[REQUIRED ACTION] Could you print exactly the lines of the listing below, starting at the line that has "cluster _ _" and ending at the line that has "port _ _ _ _ => some", and only those lines?

- - - -

/-- The unit that a command of a lap program or an event names: whether the module has it, its kind and its number. The
commands of the management interface name none: they answer a status. -/
def namedUnit (s : State) (i : Instr) : Option (Bool × String × Nat) :=
  match lapCommand i with
  | some (c, _) => some (coreExists s c, "core", coreIndex c)
  | none => match i with
    | .bankPowerUpComplete at_ bank =>
      some (if bank < 32 then (coreExists s at_, "core", coreIndex at_) else (false, "bank", bank))
    | .bankSwitchOff at_ bank =>
      some (if bank < 32 then (coreExists s at_, "core", coreIndex at_) else (false, "bank", bank))
    | .rangeMonitorWindowEnd at_ chain =>
      some (if chain < 8 then (coreExists s at_, "core", coreIndex at_) else (false, "chain", chain))
    | .calIntervalExpiry at_ chain =>
      some (if chain < 8 then (coreExists s at_, "core", coreIndex at_) else (false, "chain", chain))
    | .calibrationComplete at_ chain _ _ =>
      some (if chain < 8 then (coreExists s at_, "core", coreIndex at_) else (false, "chain", chain))
    | .rewriteComplete at_ chain _ =>
      some (if chain < 8 then (coreExists s at_, "core", coreIndex at_) else (false, "chain", chain))
    | .fullScaleWindowEnd at_ array column =>
      some (if array < 32 ∧ column < 512 then (coreExists s at_, "core", coreIndex at_) else (false, "array", array))
    | .lateWrite target _ => some (targetExists s target, "drain", targetNumber target)
    | .engineCommandComplete at_ _ _ => some (coreExists s at_, "core", coreIndex at_)
    | .dmaTransferComplete at_ _ _ _ => some (coreExists s at_, "core", coreIndex at_)
    | .cacheFill at_ _ _ => some (coreExists s at_, "core", coreIndex at_)
    | .streamedCommandArrival at_ _ => some (coreExists s at_, "core", coreIndex at_)
    | .hurdleClear p _ => some (decide (p < 48), "partition", p)
    | .hurdleTimeout p => some (decide (p < 48), "partition", p)
    | .baton p _ => some (decide (p < 48), "partition", p)
    | .flipPrepareComplete p => some (decide (p < 48), "partition", p)
    | .flipGapComplete p _ => some (decide (p < 48), "partition", p)
    | .partitionFault p _ => some (decide (p < 48), "partition", p)
    | .partitionWipeComplete p => some (decide (p < 48), "partition", p)
    | .loadComplete fin => some (decide (fin.part < 48), "partition", fin.part)
    | .fabricWriteArrival p _ _ _ => some (decide (p < 48), "partition", p)
    | .mirrorAck _ p _ _ => some (decide (p < 48), "partition", p)
    | .flipFrame _ p _ _ _ => some (decide (p < 48), "partition", p)
    | .mirrorVerdict p _ _ _ => some (decide (p < 48), "partition", p)
    | .mirrorAckTimeout p _ => some (decide (p < 48), "partition", p)
    | .tokenRecordRelease session _ _ _ => some (decide (session < 4096), "session", session)
    | .sampling session _ _ _ => some (decide (session < 4096), "session", session)
    | .abortWave session => some (decide (session < 4096), "session", session)
    | .abortWaveAcknowledged session => some (decide (session < 4096), "session", session)
    | .bitmapSlotRead session _ _ => some (decide (session < 4096), "session", session)
    | .kvEvictTransferComplete session _ => some (decide (session < 4096), "session", session)
    | .kvRestoreTransferComplete session _ => some (decide (session < 4096), "session", session)
    | .hostReadComplete session _ => some (decide (session < 4096), "session", session)
    | .abortFrame _ session => some (decide (session < 4096), "session", session)
    | .abortDone _ session => some (decide (session < 4096), "session", session)
    | .mirrorEntry session _ _ => some (decide (session < 4096), "session", session)
    | .completionPost ring => some (decide (ring < 32768), "ring", ring)
    | .submissionEntryFetch ring _ => some (decide (ring < 32768), "ring", ring)
    | .coalesceTimeout ring => some (decide (ring < 32768), "ring", ring)
    | .sessionOpen ring => some (decide (ring < 32768), "ring", ring)
    | .promptAppend ring => some (decide (ring < 32768), "ring", ring)
    | .generate ring _ => some (decide (ring < 32768), "ring", ring)
    | .fork ring => some (decide (ring < 32768), "ring", ring)
    | .cancel ring => some (decide (ring < 32768), "ring", ring)
    | .close ring => some (decide (ring < 32768), "ring", ring)
    | .kvEvict ring => some (decide (ring < 32768), "ring", ring)
    | .kvRestore ring => some (decide (ring < 32768), "ring", ring)
    | .weightStage ring => some (decide (ring < 32768), "ring", ring)
    | .weightFlip ring => some (decide (ring < 32768), "ring", ring)
    | .barrier ring => some (decide (ring < 32768), "ring", ring)
    | .handover _ ring _ => some (decide (ring < 32768), "ring", ring)
    | .ringContextWrite fn _ _ => some (decide (fn < 128), "function", fn)
    | .ringEnable fn _ _ => some (decide (fn < 128), "function", fn)
    | .ringDisable fn _ _ => some (decide (fn < 128), "function", fn)
    | .submissionDoorbell fn _ _ => some (decide (fn < 128), "function", fn)
    | .completionDoorbell fn _ _ => some (decide (fn < 128), "function", fn)
    | .tokenRingDoorbell fn _ _ => some (decide (fn < 128), "function", fn)
    | .bitmapDoorbell fn _ _ => some (decide (fn < 128), "function", fn)
    | .flr fn => some (decide (fn < 128), "function", fn)
    | .mailboxRequest fn _ => some (decide (fn < 128), "function", fn)
    | .rspAck fn _ => some (decide (fn < 128), "function", fn)
    | .stageHeaderRead set _ => some (decide (set < 4096), "weight set", set)
    | .signatureVerified set _ => some (decide (set < 4096), "weight set", set)
    | .weightChunkRead set _ _ => some (decide (set < 4096), "weight set", set)
    | .relayTimeout set => some (decide (set < 4096), "weight set", set)
    | .setWipeComplete set => some (decide (set < 4096), "weight set", set)
    | .pieceRefetchComplete set _ _ => some (decide (set < 4096), "weight set", set)
    | .relayHeader set dir _ _ =>
      some (if dir < 7 then (decide (set < 4096), "weight set", set) else (false, "direction", dir))
    | .relayChunk set dir _ _ =>
      some (if dir < 7 then (decide (set < 4096), "weight set", set) else (false, "direction", dir))
    | .oscillatorUnlock cluster => some (decide (cluster < clusterCount), "cluster", cluster)
    | .routerFailure cluster _ _ => some (decide (cluster < clusterCount), "cluster", cluster)
    | .linkFailure link _ => some (decide (link < linkCount), "link", link)
    | .linkRetryRate link => some (decide (link < linkCount), "link", link)
    | .linkRetrainComplete link _ _ => some (decide (link < linkCount), "link", link)
    | .trainingComplete port _ _ _ _ => some (decide (port < 28), "Geanna port", port)
    | .trainingAttemptTimeout port => some (decide (port < 28), "Geanna port", port)
    | .laneFailure port _ => some (decide (port < 28), "Geanna port", port)
    | .neighbourDark port => some (decide (port < 28), "Geanna port", port)
    | .fnInput input _ => some (decide (input < 2), "FN line", input)
    | .fnStuck input => some (decide (input < 2), "FN line", input)
    | .prChange input _ _ _ => some (decide (input < 2), "PR line", input)
    | .perstInput port _ _ _ => some (decide (port < 2), "PCI Express port", port)
    | .perstDeassertion port => some (decide (port < 2), "PCI Express port", port)
    | .linkDownTimeout port _ => some (decide (port < 2), "PCI Express port", port)
    | .dataLinkDown port _ => some (decide (port < 2), "PCI Express port", port)
    | .pcieLinkUp port _ _ _ => some (decide (port < 2), "PCI Express port", port)
    | .correctableThreshold port _ => some (decide (port < 2), "PCI Express port", port)
    | .pcieRetrainComplete port _ _ => some (decide (port < 2), "PCI Express port", port)
    | .configurationRequest port fn =>
      some (if fn < 64 then (decide (port < 2), "PCI Express port", port) else (false, "function", fn))
    | .levelRise block => some (decide (block < 144), "block", block)
    | .levelFall block => some (decide (block < 144), "block", block)
    | .heatOff block _ => some (decide (block < 144), "block", block)
    | .heatReturn block => some (decide (block < 144), "block", block)
    | .setPointStep block _ => some (decide (block < 144), "block", block)
    | .phaseFailure block _ _ => some (decide (block < 144), "block", block)
    | .targetStep block _ => some (decide (block < 144), "block", block)
    | .shortDeclared block _ _ _ => some (decide (block < 144), "block", block)
    | .blockDrainComplete block => some (decide (block < 144), "block", block)
    | .idleOff block => some (decide (block < 144), "block", block)
    | .wakeComplete block _ _ => some (decide (block < 144), "block", block)
    | .stackErrorRate block _ => some (decide (block < 144), "block", block)
    | .stackRetrainComplete block _ => some (decide (block < 144), "block", block)
    | .converterFailure converter => some (decide (converter < 16), "converter", converter)
    | .sensorSuspect x => some (sensorExists x, "sensor", sensorKey x)
    | .hardwareTrip x => some (sensorExists x, "sensor", sensorKey x)
    | _ => none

- - - -

[ANSWER TO THIS EXERCISE]
    | .routerFailure cluster _ _ => some (decide (cluster < clusterCount), "cluster", cluster)
    | .linkFailure link _ => some (decide (link < linkCount), "link", link)
    | .linkRetryRate link => some (decide (link < linkCount), "link", link)
    | .linkRetrainComplete link _ _ => some (decide (link < linkCount), "link", link)
    | .trainingComplete port _ _ _ _ => some (decide (port < 28), "Geanna port", port)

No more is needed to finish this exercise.